В дверь постучался Ландо. Напомнил, что Приставкина ждет делегация. Мы попрощались.

Я сделал лишь несколько шагов по коридору, как меня вернули в кабинет Панченко оперативники: майор Алексеев с толстой, как у Чубайса, шеей, только ржаной, а не рыжий, и прапорщик Рачинский. Они поставили меня к стенке и тщательно обшмонали, предупредив перед шмоном, что так полагается. Они нашли у меня адрес представителя президента и спросили, зачем он мне. Я сказал, что мне его навязал Приставкин.

— А что ему передали вы? — нагло спросил майор.

Было ясно, что где-то в кабинете отрядника скрыта видеокамера.

— Телефон моих родителей, — соврал почему-то я, покрывая адвоката. — Чтобы подбодрил родителей парой теплых слов.

На том и кончилось. Они отпустили меня, предупредив, что брать от адвокатов и «других лиц» какие-либо предметы категорически запрещается.

XII

Я хожу по локалке один и гляжу время от времени в знойное небо.

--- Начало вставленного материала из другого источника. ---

-- ==== Sys2Proof/Safety.lean ====
section
/-!
DEFINITION. Safety.lean: what a safe step and a safe run are, and the words in which claims about a head are stated.
-/
namespace Sys2Proof

/-- A step that neither faults nor is refused. -/
def SafeStep (s : Machine.State) : Prop := ∃ t, Machine.step s = .next t

/-- A run of `k` steps that neither faults nor is refused. -/
def SafeRun (k : Nat) (s : Machine.State) : Prop := ∃ t, core.run k s = .next t

namespace Machine

/-- Thread `t`, context `c`, is in focus and may issue its next head, alone: outside a gang (R132), a `VSEQ` loop (R356) and an
`ENGAGE` under way (R417). -/
structure Alone (s : State) (c : Nat) (t : Ctx) : Prop where
  issues : s.issuer = some c
  is : s.ctx? c = some t
  noGang : t.gang = none
  noPlacing : t.placing = none
  noLoop : t.vseq = none

/-- None of these registers is the destination of a long result of the thread's present switch group (R123), nor of a placed
head that no `RDV` has joined (R417). -/
def Clear (t : Ctx) (uses : List Dst) : Prop := hazard t uses = false

/-- The thread behind a head that has completed without transferring control (R128), marked or not (R123). -/
def Ctx.past (t : Ctx) (marked : Bool) : Ctx := t.fallOn.endGroup marked

end Machine
end Sys2Proof
end

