/-- Head `i` of a thread alone, with room in the sequencer, passes it an entry (R125, R340): the value `val` is owed to `dst` as a
long result of the thread's switch group, `fl` is ORed into `VFLAGS` (R270), `draws` draws are taken (R261), and the thread goes
on behind the head; nothing else in the package changes. -/
def Sequences (i : Instr) (m : Bool) (uses : List Dst) (dst : Dst) (val : Ctx → LVal) (fl : Ctx → Flags) (draws : Ctx → Nat) : Prop :=
  ∀ (s : State) (c : Nat) (t : Ctx), Alone s c t → Clear t uses → t.seqFull = false →
    let owed : Long := { id := s.nextId, dst := dst, val := some (val t), vec := true }
    let sys : SysRegs := { t.sys with
      vflags := t.sys.vflags ||| (fl t).setWidth 64, srCount := t.sys.srCount + BitVec.ofNat 64 (draws t) }
    let at_ : Ctx := { t with longs := t.longs ++ [owed], groupDst := dst :: t.groupDst, sys := sys }
    exec i s = .next { s.setCtx c (at_.past m) with nextId := s.nextId + 1 }

/-- Head `i` of the element-wise rule (R341): an active lane of v[D] receives the low bits of `op`, an inactive one 0 or its old
value; the flags are those of the active lanes. -/
def LaneWise (i : Instr) (m : Bool) (k : VCtl) (d : Reg) (srcs : List Dst) (op : Ctx → Nat → Nat × Flags) : Prop :=
  ∃ (V : Ctx → Vec) (fl : Ctx → Flags),
    Sequences i m (.v d :: .m k.n :: srcs) (.v d) (fun t => .v (V t)) fl (fun _ => 0) ∧
    ∀ t : Ctx, (∀ j < k.ty.lanes, lane (V t) k.ty.bits j =
        if bit (t.m k.n) j then (op t j).1 % 2 ^ k.ty.bits else if k.z then 0 else lane (t.v d) k.ty.bits j) ∧
      fl t = (((List.range k.ty.lanes).filter fun j => bit (t.m k.n) j).map fun j => (op t j).2).foldl (· ||| ·) 0

/-- An exact integer result in a lane (R345): its low w bits, or with SAT the nearer end of the type's range and the SAT flag. -/
def fitted (ty : IntTy) (sat : Bool) (x : Int) : Nat × Flags :=
  let lo : Int := if ty.sg then -2 ^ (ty.wd.bits - 1) else 0
  let hi : Int := if ty.sg then 2 ^ (ty.wd.bits - 1) - 1 else 2 ^ ty.wd.bits - 1
  if sat = true ∧ (x < lo ∨ hi < x) then ((BitVec.ofInt ty.wd.bits (max lo (min hi x))).toNat, Flags.sat)
  else ((BitVec.ofInt ty.wd.bits x).toNat, 0)

/-- Lane j of v[r] as an integer of a type. -/
def intLane (ty : IntTy) (t : Ctx) (r : Reg) (j : Nat) : Int := valueOf ty (BitVec.ofNat 64 (lane (t.v r) ty.wd.bits j))

/-- Lane j of v[r] as a value of a floating lane type. -/
def fpLane (ty : Ty) (t : Ctx) (r : Reg) (j : Nat) : FVal := ty.ffmt.decode (lane (t.v r) ty.bits j)

/-- The number of active lanes below lane j (R351). -/
def activeBelow (mask : Dbl) (j : Nat) : Nat := (List.range j).countP fun i => bit mask i

end Sys2Proof.Machine

open Sys2Proof Sys2Proof.Machine

/-! ## Integer heads -/

/-- Table 13.8 with the form and opcode of each instruction (R329); x0 as a source reads 0. -/
def Obligations.UntypedIntegerResults : Prop := ∀ (m : Bool) (d a b : Reg),
  let word : Nat → Instr → Prop := fun opc i => encode i = some (encS16 m opc d.toNat a.toNat b.toNat 0)
  word 0x20 (.add m d a b) ∧ word 0x21 (.sub m d a b) ∧ word 0x22 (.mul m d a b) ∧ word 0x26 (.and m d a b) ∧ word 0x27 (.or m d a b) ∧
  word 0x28 (.xor m d a b) ∧ word 0x29 (.andn m d a b) ∧ word 0x2A (.shl m d a b) ∧ word 0x2B (.shr m d a b) ∧ word 0x2C (.sha m d a b) ∧
  word 0x2D (.rotl m d a b) ∧ word 0x2E (.rotr m d a b) ∧ word 0x32 (.seq m d a b) ∧ word 0x33 (.sne m d a b) ∧
  (∀ t : Ctx, t.x 0 = 0) ∧
  WritesX (.add m d a b) m d [a, b] (fun _ t => t.x a + t.x b) ∧
  WritesX (.sub m d a b) m d [a, b] (fun _ t => t.x a - t.x b) ∧
  WritesX (.mul m d a b) m d [a, b] (fun _ t => t.x a * t.x b) ∧
  WritesX (.and m d a b) m d [a, b] (fun _ t => t.x a &&& t.x b) ∧
  WritesX (.or m d a b) m d [a, b] (fun _ t => t.x a ||| t.x b) ∧
  WritesX (.xor m d a b) m d [a, b] (fun _ t => t.x a ^^^ t.x b) ∧
  WritesX (.andn m d a b) m d [a, b] (fun _ t => t.x a &&& ~~~ t.x b) ∧
  WritesX (.shl m d a b) m d [a, b] (fun _ t => t.x a <<< ((t.x b).toNat % 64)) ∧
  WritesX (.shr m d a b) m d [a, b] (fun _ t => t.x a >>> ((t.x b).toNat % 64)) ∧
  WritesX (.sha m d a b) m d [a, b] (fun _ t => (t.x a).sshiftRight ((t.x b).toNat % 64)) ∧
  WritesX (.rotl m d a b) m d [a, b] (fun _ t => (t.x a).rotateLeft ((t.x b).toNat % 64)) ∧
  WritesX (.rotr m d a b) m d [a, b] (fun _ t => (t.x a).rotateRight ((t.x b).toNat % 64)) ∧
  WritesX (.seq m d a b) m d [a, b] (fun _ t => if t.x a = t.x b then 1 else 0) ∧
  WritesX (.sne m d a b) m d [a, b] (fun _ t => if t.x a = t.x b then 0 else 1)

/-- Table 13.9 at each width and signedness, with the form and opcode of each instruction (R269, R330, R331). -/
def Obligations.TypedIntegerResults : Prop := ∀ (m : Bool) (ty : IntTy) (d a b : Reg),
  let va : Ctx → Int := fun t => valueOf ty (t.x a)
  let vb : Ctx → Int := fun t => valueOf ty (t.x b)
  let word : Nat → Instr → Prop := fun opc i => encode i = some (encS16 m opc d.toNat a.toNat b.toNat ty.code)
  word 0x23 (.mulh m ty d a b) ∧ word 0x24 (.div m ty d a b) ∧ word 0x25 (.rem m ty d a b) ∧ word 0x2F (.min m ty d a b) ∧
  word 0x30 (.max m ty d a b) ∧ word 0x31 (.slt m ty d a b) ∧
  WritesX (.mulh m ty d a b) m d [a, b] (fun _ t => extOf ty (va t * vb t / 2 ^ ty.wd.bits)) ∧
  WritesX (.div m ty d a b) m d [a, b] (fun _ t =>
    extOf ty (if vb t = 0 then 2 ^ ty.wd.bits - 1 else (va t).tdiv (vb t))) ∧
  WritesX (.rem m ty d a b) m d [a, b] (fun _ t => extOf ty (if vb t = 0 then va t else (va t).tmod (vb t))) ∧
  WritesX (.min m ty d a b) m d [a, b] (fun _ t => extOf ty (min (va t) (vb t))) ∧
  WritesX (.max m ty d a b) m d [a, b] (fun _ t => extOf ty (max (va t) (vb t))) ∧
  WritesX (.slt m ty d a b) m d [a, b] (fun _ t => if va t < vb t then 1 else 0)

/-- Counts and reversals of the low w bits (R332). -/
def Sys2Proof.Machine.BitCountResults : Prop := ∀ (m : Bool) (w : Wd) (d a : Reg),
  let n := w.bits
  let u : Ctx → BitVec n := fun t => (t.x a).setWidth n
  WritesX (.clz m w d a) m d [a] (fun _ t =>
    BitVec.ofNat 64 (((List.range n).find? fun i => (u t).getLsbD (n - 1 - i)).getD n)) ∧
  WritesX (.ctz m w d a) m d [a] (fun _ t => BitVec.ofNat 64 (((List.range n).find? fun i => (u t).getLsbD i).getD n)) ∧
  WritesX (.popc m w d a) m d [a] (fun _ t => BitVec.ofNat 64 ((List.range n).countP fun i => (u t).getLsbD i)) ∧
  WritesX (.brev m w d a) m d [a] (fun _ t => (u t).reverse.setWidth 64) ∧
  WritesX (.bswap m w d a) m d [a] (fun _ t =>
    BitVec.ofNat 64 (((List.range w.bytes).map fun j => ((u t).extractLsb' (8 * j) 8).toNat * 2 ^ (8 * (w.bytes - 1 - j))).sum))

/-- Three sources, and bit fields (R333, R334). A field that passes bit 63 is `ILLEGAL_ENCODING`, reason 0x34. -/
def Sys2Proof.Machine.SelectAndFieldResults : Prop := ∀ (m : Bool) (d a b c : Reg) (lo len1 : BitVec 6),
  let len := len1.toNat + 1
  let fits := lo.toNat + len ≤ 64
  let field : Nat → Nat → Option Enc := fun opc sx => some (encS32 m opc d.toNat a.toNat 0 0 len1.toNat (64 * sx + lo.toNat))
  encode (.sel m d a b c) = some (encS32 m 0x34 d.toNat a.toNat b.toNat c.toNat 0 0) ∧
  encode (.muladd m d a b c) = some (encS32 m 0x4F d.toNat a.toNat b.toNat c.toNat 0 0) ∧
  encode (.bfx m d a false lo len1) = field 0x3A 0 ∧ encode (.bfx m d a true lo len1) = field 0x3A 1 ∧ encode (.bfi m d a lo len1) = field 0x3B 0 ∧
  WritesX (.sel m d a b c) m d [a, b, c] (fun _ t => if t.x c = 0 then t.x b else t.x a) ∧
  WritesX (.muladd m d a b c) m d [a, b, c] (fun _ t => t.x a * t.x b + t.x c) ∧
  (fits → WritesX (.bfx m d a false lo len1) m d [a] (fun _ t => ((t.x a).extractLsb' lo.toNat len).setWidth 64)) ∧
  (fits → WritesX (.bfx m d a true lo len1) m d [a] (fun _ t => ((t.x a).extractLsb' lo.toNat len).signExtend 64)) ∧
  (fits → WritesX (.bfi m d a lo len1) m d [a] (fun _ t =>
    let mask : Dbl := (BitVec.allOnes len).setWidth 64 <<< lo.toNat
    (t.x d &&& ~~~ mask) ||| ((t.x a <<< lo.toNat) &&& mask))) ∧
  (¬ fits → ∀ (s : State) (c' : Nat) (t : Ctx), Alone s c' t → Clear t [.x d, .x a] →
    ∀ i ∈ [Instr.bfx m d a false lo len1, .bfx m d a true lo len1, .bfi m d a lo len1],
      exec i s = .next (s.takeTrap c' { code := 0x01, faddr := t.pc.setWidth 64, finfo := 0x34 }))

/-- Counts, reversals, selection and bit fields (R332 to R334). -/
def Obligations.BitCountsSelectAndFields : Prop :=
  BitCountResults ∧ SelectAndFieldResults

/-- Immediate heads (R335, R336). A shift immediate above 63 is `ILLEGAL_ENCODING`, reason 0x33. -/
def Obligations.ImmediateResults : Prop := ∀ (m : Bool) (d a : Reg) (imm : BitVec 24) (imm40 : BitVec 40),
  let word : Nat → Nat → Instr → Prop := fun opc f i => encode i = some (encI32 m opc d.toNat a.toNat f imm.toNat)
  word 0x3C 0 (.addi m d a imm) ∧ word 0x3D 0 (.andi m d a imm) ∧ word 0x3E 0 (.ori m d a imm) ∧ word 0x3F 0 (.xori m d a imm) ∧
  word 0x40 0 (.shli m d a imm) ∧ word 0x41 0 (.shri m d a imm) ∧ word 0x42 0 (.shai m d a imm) ∧ word 0x43 0 (.slti m d a false imm) ∧
  word 0x43 1 (.slti m d a true imm) ∧ word 0x45 0 (.lih m d a imm) ∧ encode (.li m d imm40) = some (encL48 m 0x44 d.toNat 0 0 imm40.toNat) ∧
  WritesX (.addi m d a imm) m d [a] (fun _ t => t.x a + imm.signExtend 64) ∧
  WritesX (.andi m d a imm) m d [a] (fun _ t => t.x a &&& imm.signExtend 64) ∧
  WritesX (.ori m d a imm) m d [a] (fun _ t => t.x a ||| imm.signExtend 64) ∧
  WritesX (.xori m d a imm) m d [a] (fun _ t => t.x a ^^^ imm.signExtend 64) ∧
  WritesX (.slti m d a false imm) m d [a] (fun _ t => if (t.x a).toInt < imm.toInt then 1 else 0) ∧
  WritesX (.slti m d a true imm) m d [a] (fun _ t => if (t.x a).toNat < (imm.signExtend 64).toNat then 1 else 0) ∧
  WritesX (.li m d imm40) m d [] (fun _ _ => imm40.signExtend 64) ∧
  WritesX (.lih m d a imm) m d [a] (fun _ t => ((t.x a).setWidth 40).setWidth 64 ||| (imm.setWidth 64 <<< 40)) ∧
  (imm.toNat ≤ 63 → WritesX (.shli m d a imm) m d [a] (fun _ t => t.x a <<< imm.toNat)) ∧
  (imm.toNat ≤ 63 → WritesX (.shri m d a imm) m d [a] (fun _ t => t.x a >>> imm.toNat)) ∧
  (imm.toNat ≤ 63 → WritesX (.shai m d a imm) m d [a] (fun _ t => (t.x a).sshiftRight imm.toNat)) ∧
  (63 < imm.toNat → ∀ (s : State) (c : Nat) (t : Ctx), Alone s c t → Clear t [.x d, .x a] →
    ∀ i ∈ [Instr.shli m d a imm, .shri m d a imm, .shai m d a imm],
      exec i s = .next (s.takeTrap c { code := 0x01, faddr := t.pc.setWidth 64, finfo := 0x33 }))

/-- Pointers built and taken apart (R337 to R339): `LEA` adds within the field of the pointer's space and keeps every other
bit; the heads never fault on their operand. -/
def Sys2Proof.Machine.PointerValues : Prop := ∀ (m : Bool) (d a b c : Reg) (sc : BitVec 2) (disp : BitVec 11) (ownR ownT : Bool),
  let off : Ctx → Dbl := fun t => (t.x b <<< sc.toNat) + disp.signExtend 64
  let rank : Ctx → Nat := fun t => if ownR then t.crew else (t.x b).toNat
  let thr : Ctx → Nat := fun t => if ownT then t.thr else (t.x c).toNat
  WritesX (.lea m d a b sc disp) m d [a, b] (fun _ t =>
    let p := t.x a
    let within : Nat → Dbl := fun n => (p >>> n <<< n) ||| ((p + off t).setWidth n).setWidth 64
    match (p >>> 60).toNat with
    | 0 => within 57 | 1 => within 18 | 2 => within 12 | 3 => within 25 | 4 => p | 5 => within 32 | _ => p + off t) ∧
  WritesX (.pmake m .global d a b c ownR ownT) m d [a, b, c] (fun _ t => ((t.x a).setWidth 57).setWidth 64) ∧
  WritesX (.pmake m .scratch d a b c ownR ownT) m d [a, b, c] (fun _ t =>
    BitVec.ofNat 4 1 ++ BitVec.ofNat 12 (rank t) ++ BitVec.ofNat 8 (thr t) ++ (0 : BitVec 22) ++ (t.x a).setWidth 18) ∧
  WritesX (.pmake m .event d a b c ownR ownT) m d [a, b, c] (fun _ t =>
    BitVec.ofNat 4 2 ++ BitVec.ofNat 12 (rank t) ++ (0 : BitVec 36) ++ (t.x a).setWidth 12) ∧
  WritesX (.pmake m .segment d a b c false false) m d [a, b, c] (fun _ t =>
    BitVec.ofNat 4 3 ++ (t.x b).setWidth 8 ++ (0 : BitVec 23) ++ (t.x c).setWidth 4 ++ (t.x a).setWidth 25) ∧
  WritesX (.pmake m .queue d a b c ownR ownT) m d [a, b, c] (fun _ t =>
    BitVec.ofNat 4 4 ++ BitVec.ofNat 12 (rank t) ++ BitVec.ofNat 8 (thr t) ++ (0 : BitVec 40)) ∧
  WritesX (.pmake m .control d a b c ownR ownT) m d [a, b, c] (fun _ t =>
    BitVec.ofNat 4 5 ++ BitVec.ofNat 12 (rank t) ++ (0 : BitVec 16) ++ (t.x a).setWidth 32) ∧
  WritesX (.pspace m d a) m d [a] (fun _ t => t.x a >>> 60) ∧
  WritesX (.prank m .offset d a) m d [a] (fun _ t =>
    let p := t.x a
    let low : Nat → Dbl := fun n => (p.setWidth n).setWidth 64
    match (p >>> 60).toNat with | 0 => low 57 | 1 => low 18 | 2 => low 12 | 3 => low 25 | 4 => 0 | 5 => low 32 | _ => p) ∧
  WritesX (.prank m .rank d a) m d [a] (fun _ t =>
    match ((t.x a) >>> 60).toNat with
    | 3 => ((t.x a).extractLsb' 52 8).setWidth 64
    | 1 | 2 | 4 | 5 => ((t.x a).extractLsb' 48 12).setWidth 64
    | _ => 0) ∧
  WritesX (.prank m .thread d a) m d [a] (fun _ t =>
    match ((t.x a) >>> 60).toNat with | 1 | 4 => ((t.x a).extractLsb' 40 8).setWidth 64 | _ => 0) ∧
  WritesX (.prank m .segment d a) m d [a] (fun _ t =>
    match ((t.x a) >>> 60).toNat with | 3 => ((t.x a).extractLsb' 25 4).setWidth 64 | _ => 0) ∧
  WritesX (.pchk m d a b) m d [a, b] (fun s t => BitVec.ofNat 64 (ptrVerdict s t (t.x a) (max (t.x b).toNat 1)))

Оно не европейское совсем, это небо Великой Степи.

Саратовская область, где в заволжских степях я нахожусь в заключении среди роз и страданий колонии №13, граничит с бескрайней Республикой Казахстан. Именно там, в Казахстане, согласно версии следствия, я собирался устроить горячую точку на карте. Телекомпания ОРТ сфабриковала и несколько раз показала фильм «Охота на призрака», где мне отведена главная роль организатора горячей точки. Суд не поверил версии следствия. Но Саратовская область и граничащий с ней Казахстан на самом деле непростая земля. В этих местах развивалось в 1773 году восстание Емельяна Пугачева. Чуть к северо-востоку от места, где я сижу, от г. Энгельса, находится город Пугачев, он же некогда Николаевск, а еще ранее слобода Мечетная, основанная на правом берегу реки Малый Иргиз старообрядцами в 1764 году. У этой географической точки странные отношения со временем. Здесь как бы встречаются, завязаны воедино время и пространство. Уже встречались не однажды. Я, пока сидел в тюрьме, все это раскопал в старых книгах.

Первый раз это случилось вот как. Беглые солдаты Пугачев и Логачев, проехав мимо Камышина и Саратова, в последних числах ноября 1772 года прибыли в дворцовое село Малыковку (ныне город Вольск Саратовской же области). Они явились к здешнему управителю и предъявили паспорта. Пугачеву было предложено ехать в Симбирск и там записаться. Из Малыковки Пугачев уехал в Мечетную слободу в монастырь к игумену раскольничьих скитов на Иргизе старцу Филарету Семенову.

(Сыскать Филарета просил Пугачева купец Кожевников в Добрянском форпосте, на границе с Польшей, где 12 августа 1772 года беглые солдаты Пугачев и Логачев обманным путем под видом русских выходцев из Польши получили паспорта. Раскольник купец Кожевников дал друзьям каравай хлеба и рубль денег, «и на Иргизе просил сыскать игумена Филарета <…> Филарет не только даст совет, но и поможет».)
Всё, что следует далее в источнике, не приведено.